EP Resolution of 20 November 2012 with recommendations to the Commission on the report of the Presidents of the European Council, the Commission, the European Central Bank and the Eurogroup "Towards a genuine Economic and Monetary Union", Legislative initiative report under Rule 42 (2012/2151(INI)), based on THYSSEN report.
|Rapporteur:||Marianne THYSSEN (PPE), ECON Committee|
The potential efficiency gain from having a fully integrated and effectively regulated EU-wide set of financial markets could be of the order of 60.0 billion euro per year, measured in interest savings alone.
A European Parliament research paper on this subject is available for download at: http://www.europarl.europa.eu/RegData/etudes/note/join/2012/494458/IPOL-JOIN_NT(2012)494458_EN.pdf
Market integration implies convergence of prices at lower levels, as has been the case in the motor car industry and other sectors. Applying this basic concept to the euro area, convergence could imply interest savings in the residential mortgage market alone of an estimated 63.0 billion euro per year, based on prevailing rates. About 75 per cent of euro-area firms rely on banks for external funding.

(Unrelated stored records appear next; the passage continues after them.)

-- ==== Sys2Proof/Laws/PerInstr.lean ====
section
/-! SUPPORT. A statement about every constructor of `Instr`, one lemma each: the first word of its encoding says how many words it
has (R202). -/
namespace Sys2Proof.Laws

/-- The first word says whether a second follows, and there are no more than two. A host action or device event has none. -/
def Encoding.Statement (i : Instr) : Prop :=
  i.wf = true → hasSecondWord ((encode i).headD 0x20000000) = ((encode i).length == 2) ∧ (encode i).length ≤ 2

/-- The format of a word (R202). -/
theorem format_of (k x : Nat) (hk : k < 8) (hx : x < 2 ^ 29) : (fld (BitVec.ofNat 32 (k * 2 ^ 29 + x)) 29 3).toNat = k := by
  rw [fld, BitVec.extractLsb'_toNat, BitVec.toNat_ofNat, Nat.shiftRight_eq_div_pow]
  omega

theorem oneWord (k x : Nat) (hk : k < 8) (h0 : k ≠ 0) (h3 : k ≠ 3) (h7 : k ≠ 7) (hx : x < 2 ^ 29) :
    hasSecondWord (BitVec.ofNat 32 (k * 2 ^ 29 + x)) = false := by
  unfold hasSecondWord
  rw [format_of k x hk hx]
  match k, h0, h3, h7 with
  | 1, _, _, _ | 2, _, _, _ | 4, _, _, _ | 5, _, _, _ | 6, _, _, _ => rfl
  | n + 8, _, _, _ => omega

theorem twoWords (k x : Nat) (h : k = 3 ∨ k = 7) (hx : x < 2 ^ 29) : hasSecondWord (BitVec.ofNat 32 (k * 2 ^ 29 + x)) = true := by
  unfold hasSecondWord
  rw [format_of k x (by omega) hx]
  rcases h with rfl | rfl <;> rfl

/-- LA: a literal follows where the source code is 0xFE (R206). -/
theorem laWord (op : Nat) (d : VReg) (a : Nat) (b : VReg) (x : Bool) (ho : op < 64) (ha : a < 256) :
    hasSecondWord (encLA op d a b x) = (a == 0xFE) := by
  have hd := d.isLt
  have hb := b.isLt
  have hx := Bool.toNat_le x
  unfold encLA hasSecondWord
  have h0 : (fld (BitVec.ofNat 32 (op * 2 ^ 23 + d.toNat * 2 ^ 16 + a * 2 ^ 8 + b.toNat * 2 + x.toNat)) 29 3).toNat = 0 := by
    have := format_of 0 (op * 2 ^ 23 + d.toNat * 2 ^ 16 + a * 2 ^ 8 + b.toNat * 2 + x.toNat) (by omega) (by omega)
    simpa using this
  have h8 : (fld (BitVec.ofNat 32 (op * 2 ^ 23 + d.toNat * 2 ^ 16 + a * 2 ^ 8 + b.toNat * 2 + x.toNat)) 8 8).toNat = a := by
    rw [fld, BitVec.extractLsb'_toNat, BitVec.toNat_ofNat, Nat.shiftRight_eq_div_pow]
    omega
  rw [h0]
  simp only
  rw [Bool.eq_iff_iff, beq_iff_eq, beq_iff_eq]
  constructor
  · intro h
    rw [← h8, h]
    rfl
  · intro h
    apply BitVec.eq_of_toNat_eq
    rw [h8, h]
    rfl

theorem none_of : hasSecondWord (([] : List Word).headD 0x20000000) = (([] : List Word).length == 2) ∧ ([] : List Word).length ≤ 2 := by
  decide

theorem one_of {w : Word} (h : hasSecondWord w = false) :
    hasSecondWord (List.headD [w] 0x20000000) = ([w].length == 2) ∧ [w].length ≤ 2 := ⟨h, by simp⟩

theorem two_of {v w : Word} (h : hasSecondWord v = true) :
    hasSecondWord (List.headD [v, w] 0x20000000) = ([v, w].length == 2) ∧ [v, w].length ≤ 2 := ⟨h, by simp⟩

theorem la_one {op : Nat} {d : VReg} {a : Nat} {b : VReg} {x : Bool} (ho : op < 64) (ha : a < 256) (hn : a ≠ 0xFE) :
    hasSecondWord (encLA op d a b x) = false := by
  rw [laWord op d a b x ho ha]; simp [hn]

theorem two_la {op : Nat} {d : VReg} {a : Src} {b : VReg} {x : Bool} (ho : op < 64) (h : a.ok = true) :
    hasSecondWord ((wordsLA op d a b x).headD 0x20000000) = ((wordsLA op d a b x).length == 2) ∧ (wordsLA op d a b x).length ≤ 2 := by
  cases a with
  | lit w => exact two_of (by rw [laWord op d 0xFE b x ho (by decide)]; rfl)
  | reserved c =>
    simp only [Src.ok, Bool.or_eq_true, Bool.and_eq_true, decide_eq_true_eq, beq_iff_eq] at h
    refine one_of (la_one ho c.isLt fun hc => ?_)
    have hc : c.toNat = 0xFE := hc
    rcases h with h | rfl
    · omega
    · exact absurd hc (by decide)
  | v n => exact one_of (la_one ho (by have := n.isLt; simp only [srcCode]; omega) (by have := n.isLt; simp only [srcCode]; omega))
  | s n => exact one_of (la_one ho (by have := n.isLt; simp only [srcCode]; omega) (by have := n.isLt; simp only [srcCode]; omega))
  | small c => exact one_of (la_one ho (by have := c.isLt; simp only [srcCode]; omega) (by have := c.isLt; simp only [srcCode]; omega))
  | lane => exact one_of (la_one ho (by decide) (by decide))
  | item => exact one_of (la_one ho (by decide) (by decide))
  | tglobal => exact one_of (la_one ho (by decide) (by decide))

theorem two_lw {op : Nat} {d a b c : VReg} {la : BitVec 4} {g : Guard} {m : Nat} (ho : op < 128) :
    hasSecondWord ((encLW op d a b c la g m).headD 0x20000000) = ((encLW op d a b c la g m).length == 2) ∧
      (encLW op d a b c la g m).length ≤ 2 := by
  have hd := d.isLt
  have ha := a.isLt
  have hb := b.isLt
  refine two_of ?_
  have := twoWords 3 (op * 2 ^ 22 + d.toNat * 2 ^ 15 + a.toNat * 2 ^ 8 + b.toNat * 2) (.inl rfl) (by omega)
  rwa [← Nat.add_assoc, ← Nat.add_assoc, ← Nat.add_assoc] at this

theorem two_pw {op : Nat} {d a b : SReg} {m : Nat} {w : Word} (ho : op < 128) (hm : m < 16) :
    hasSecondWord ((encPW op d a b m w).headD 0x20000000) = ((encPW op d a b m w).length == 2) ∧ (encPW op d a b m w).length ≤ 2 := by
  have hd := d.isLt
  have ha := a.isLt
  have hb := b.isLt
  refine two_of ?_
  have := twoWords 7 (op * 2 ^ 22 + d.toNat * 2 ^ 16 + a.toNat * 2 ^ 10 + b.toNat * 2 ^ 4 + m) (.inr rfl) (by omega)
  rwa [← Nat.add_assoc, ← Nat.add_assoc, ← Nat.add_assoc, ← Nat.add_assoc] at this

theorem lb_one {op : Nat} {d a : VReg} {i : BitVec 9} (ho : op < 64) : hasSecondWord (encLB op d a i) = false := by
  have hd := d.isLt
  have ha := a.isLt
  have hi := i.isLt
  have := oneWord 1 (op * 2 ^ 23 + d.toNat * 2 ^ 16 + a.toNat * 2 ^ 9 + i.toNat) (by omega) (by omega) (by omega) (by omega) (by omega)
  rwa [← Nat.add_assoc, ← Nat.add_assoc, ← Nat.add_assoc] at this

theorem br_one {op : Nat} {pg : BitVec 3} {pn : Bool} {off : BitVec 19} (ho : op < 64) : hasSecondWord (encBr op pg pn off) = false := by
  have hg := pg.isLt
  have hn := Bool.toNat_le pn
  have hi := off.isLt
  have := oneWord 1 (op * 2 ^ 23 + pg.toNat * 2 ^ 20 + pn.toNat * 2 ^ 19 + off.toNat) (by omega) (by omega) (by omega) (by omega) (by omega)
  rwa [← Nat.add_assoc, ← Nat.add_assoc, ← Nat.add_assoc] at this

theorem lm_one {op : Nat} {t c : VReg} {la : BitVec 4} {x : SReg} (ho : op < 32) : hasSecondWord (encLM op t c la x) = false := by
  have ht := t.isLt
  have hc := c.isLt
  have hl := la.isLt
  have hx := x.isLt
  have := oneWord 2 (op * 2 ^ 24 + t.toNat * 2 ^ 17 + c.toNat * 2 ^ 10 + la.toNat * 2 ^ 6 + x.toNat) (by omega) (by omega) (by omega)
    (by omega) (by omega)
  rwa [← Nat.add_assoc, ← Nat.add_assoc, ← Nat.add_assoc, ← Nat.add_assoc] at this

theorem pa_one {op : Nat} {d a b : SReg} {m : Nat} (ho : op < 64) (hm : m < 32) : hasSecondWord (encPA op d a b m) = false := by
  have hd := d.isLt
  have ha := a.isLt
  have hb := b.isLt
  have := oneWord 4 (op * 2 ^ 23 + d.toNat * 2 ^ 17 + a.toNat * 2 ^ 11 + b.toNat * 2 ^ 5 + m) (by omega) (by omega) (by omega)
    (by omega) (by omega)
  rwa [← Nat.add_assoc, ← Nat.add_assoc, ← Nat.add_assoc, ← Nat.add_assoc] at this

theorem pi_one {op : Nat} {d : SReg} {i : BitVec 17} (ho : op < 64) : hasSecondWord (encPI op d i) = false := by
  have hd := d.isLt
  have hi := i.isLt
  have := oneWord 5 (op * 2 ^ 23 + d.toNat * 2 ^ 17 + i.toNat) (by omega) (by omega) (by omega) (by omega) (by omega)
  rwa [← Nat.add_assoc, ← Nat.add_assoc] at this

theorem pbr_one {op : Nat} {qg : BitVec 3} {qn : Bool} {off : BitVec 19} (ho : op < 64) : hasSecondWord (encPBr op qg qn off) = false := by
  have hg := qg.isLt
  have hn := Bool.toNat_le qn
  have hi := off.isLt
  have := oneWord 5 (op * 2 ^ 23 + qg.toNat * 2 ^ 20 + qn.toNat * 2 ^ 19 + off.toNat) (by omega) (by omega) (by omega) (by omega) (by omega)
  rwa [← Nat.add_assoc, ← Nat.add_assoc, ← Nat.add_assoc] at this

theorem pe_one {op : Nat} {r c bar : SReg} {la : BitVec 4} {f tok : Bool} (ho : op < 32) : hasSecondWord (encPE op r c bar la f tok) = false := by
  have hr := r.isLt
  have hc := c.isLt
  have hb := bar.isLt
  have hl := la.isLt
  have hf := Bool.toNat_le f
  have ht := Bool.toNat_le tok
  have := oneWord 6 (op * 2 ^ 24 + r.toNat * 2 ^ 18 + c.toNat * 2 ^ 12 + bar.toNat * 2 ^ 6 + la.toNat * 2 ^ 2 + f.toNat * 2 + tok.toNat)
    (by omega) (by omega) (by omega) (by omega) (by omega)
  rwa [← Nat.add_assoc, ← Nat.add_assoc, ← Nat.add_assoc, ← Nat.add_assoc, ← Nat.add_assoc, ← Nat.add_assoc] at this

theorem scopeCode_lt (sc : Scope) : sc.code < 6 := by cases sc <;> decide
theorem condCode_lt (c : IntCond) : c.code < 6 := by cases c <;> decide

Savings for SMEs - which account for 99.8 per cent of EU companies and 70 per cent of all employees - could be in the order of 53.0 billion euro, after a successful phasing-in.
However, given that language barriers and some other significant constraints - together with lockingin effects, vertical integration and possible country-risk pricing - will undoubtedly persist, even with the further integration of financial markets, the potential gain of 116 billion euro would need to be significantly discounted, leading to a more modest figure of some 60.0 million euro per year.
The financial crisis has revealed weaknesses in regulatory coordination across the European Union. Research has pointed to how asymmetric policy implementation aggravated irresponsible risk-taking behaviour among financial institutions, while evidence also indicates that those financial institutions deemed 'too big to fail', which operated outside and across national regulatory supervisory regimes, were the ones most prone to engage in highly-leveraged, risky lending.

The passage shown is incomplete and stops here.